4. The Capital Stock shall consist of 50,000,000 shares of common stock, .001 par value.
5. The members of the governing board of the corporation shall be styled directors, of which there shall be no less than 2. The directors of this corporation need not be stockholders. The first Board of Directors is James R. Ray, whose address is 16929 Enterprise, Suite 206, Fountain Hills, Arizona 85268 and Michael W. Berg, whose address is 16929 Enterprise, Suite 206 Fountain Hills, Arizona 85268.
6. This corporation shall have perpetual existence.
7. The name and address of each of the incorporators signing these Articles of Incorporation are as follows:
Michael W. Berg, 16929 Enterprise, Suite 206, Fountain Hills, Arizona 85268
8. This Corporation shall have a president, one or more vice presidents, a secretary, a treasurer and a resident agent, to be chosen by the Board of Directors, any person may hold two or more offices.

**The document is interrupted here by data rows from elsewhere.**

-- ==== Sys2Proof/Decode.lean ====
section
/-! DEFINITION. Decoding of headers, slot words and bundles, total on any bytes and rejecting by name, and the encoder. -/

namespace Sys2Proof

/-- Why a pattern is not an instruction: the two causes of R46. -/
inductive Reject where
  | illegalOp | reservedField
deriving DecidableEq, Repr

/-- Bits `lo + n - 1 : lo` of a slot word (R40). -/
def fld (w : BitVec 32) (lo n : Nat) : BitVec n := w.extractLsb' lo n

/-- A code value: one the field does not list raises ILLEGAL_OP (R42, R44). -/
def withCode {α β : Type} (c : Option α) (k : α → Except Reject β) : Except Reject β :=
  match c with
  | some x => k x
  | none => .error .illegalOp

/-- A condition on code values whose breach raises ILLEGAL_OP (R46). -/
def gate {β : Type} (ok : Bool) (k : Except Reject β) : Except Reject β :=
  if ok then k else .error .illegalOp

/-- Reserved bits: one that is not zero raises RESERVED_FIELD (R46). -/
def rsv {β : Type} (ok : Bool) (k : Except Reject β) : Except Reject β :=
  if ok then k else .error .reservedField

/-- The type codes of R44. -/
def ETy.code : ETy → BitVec 4
  | .i4 => 0 | .n4 => 1 | .i8 => 2 | .n8 => 3 | .i16 => 4 | .n16 => 5 | .i32 => 6 | .n32 => 7
  | .f4 => 8 | .f8e4 => 9 | .f8e5 => 10 | .f16 => 11 | .bf16 => 12 | .f32 => 13 | .a56 => 14

/-- The type of a code; code 15 is reserved (R44). -/
def ETy.ofCode (c : BitVec 4) : Option ETy :=
  match c.toNat with
  | 0 => some .i4 | 1 => some .n4 | 2 => some .i8 | 3 => some .n8 | 4 => some .i16 | 5 => some .n16
  | 6 => some .i32 | 7 => some .n32 | 8 => some .f4 | 9 => some .f8e4 | 10 => some .f8e5 | 11 => some .f16
  | 12 => some .bf16 | 13 => some .f32 | 14 => some .a56 | _ => none

/-- The matrix format codes of R44. -/
def MFmt.code : MFmt → BitVec 4
  | .i8 => 0 | .f8e4 => 1 | .f8e5 => 2 | .bf16 => 3 | .sx8 => 4 | .sx4 => 5 | .sx2 => 6

/-- The matrix format of a code; 7 to 15 are reserved (R44). -/
def MFmt.ofCode (c : BitVec 4) : Option MFmt :=
  match c.toNat with
  | 0 => some .i8 | 1 => some .f8e4 | 2 => some .f8e5 | 3 => some .bf16 | 4 => some .sx8 | 5 => some .sx4
  | 6 => some .sx2 | _ => none

/-- The SX format codes of `VCVTSX` (R222). -/
def SxFmt.code : SxFmt → BitVec 2
  | .sx8 => 0 | .sx4 => 1 | .sx2 => 2

/-- The SX format of a code (R222). -/
def SxFmt.ofCode (c : BitVec 2) : Option SxFmt :=
  match c.toNat with
  | 0 => some .sx8 | 1 => some .sx4 | 2 => some .sx2 | _ => none

/-- The rounding codes of R44. -/
def RM.code : RM → BitVec 3
  | .rne => 0 | .rtz => 1 | .rdn => 2 | .rup => 3 | .sr => 4 | .dyn => 7

/-- The rounding of a code; 5 and 6 are reserved (R44). -/
def RM.ofCode (c : BitVec 3) : Option RM :=
  match c.toNat with
  | 0 => some .rne | 1 => some .rtz | 2 => some .rdn | 3 => some .rup | 4 => some .sr | 7 => some .dyn | _ => none

/-- The condition codes of R43. -/
def Cond.code : Cond → BitVec 4
  | .eq => 0 | .ne => 1 | .lt => 2 | .ge => 3 | .ltn => 4 | .gen => 5 | .le => 6 | .gt => 7 | .len => 8 | .gtn => 9
  | .feq => 10 | .fne => 11 | .flt => 12 | .fle => 13 | .unord => 14 | .ord => 15

/-- The condition of a code (R43). -/
def Cond.ofCode (c : BitVec 4) : Option Cond :=
  match c.toNat with
  | 0 => some .eq | 1 => some .ne | 2 => some .lt | 3 => some .ge | 4 => some .ltn | 5 => some .gen | 6 => some .le
  | 7 => some .gt | 8 => some .len | 9 => some .gtn | 10 => some .feq | 11 => some .fne | 12 => some .flt
  | 13 => some .fle | 14 => some .unord | _ => some .ord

9. The resident agent of this Corporation shall be: LAVONNE FROST, 711 S. CARSON STREET, SUITE 1, CARSON CITY, NEVADA 89701
10. The Capital Stock of the corporation, after the fixed consideration thereof has been paid or performed, shall not be subject to assessment, and the individual liable for the debts and liabilities of the Corporation, and the Articles of Incorporation shall never be amended as to the aforesaid provisions.
11. No director or officer of the corporation shall be personally liable to the corporation or any of its stockholders for damages for breach of fiduciary duty as a director or officer involving any act or omission of any such director or officer provided, however, that the foregoing provision shall not eliminate or limit the liability of a director or officer for acts or omissions which involve intentional misconduct, fraud or a knowing violation of law, or the payments of dividends in violation of Section 78.300 of the Nevada Revised Statutes. Any repeal or modification of this Article of the Stockholders of the Corporation shall be prospective only, and shall not adversely affect any limitation on the personal liability of a director or officer of the Corporation for acts or omissions prior to such repeal or modification.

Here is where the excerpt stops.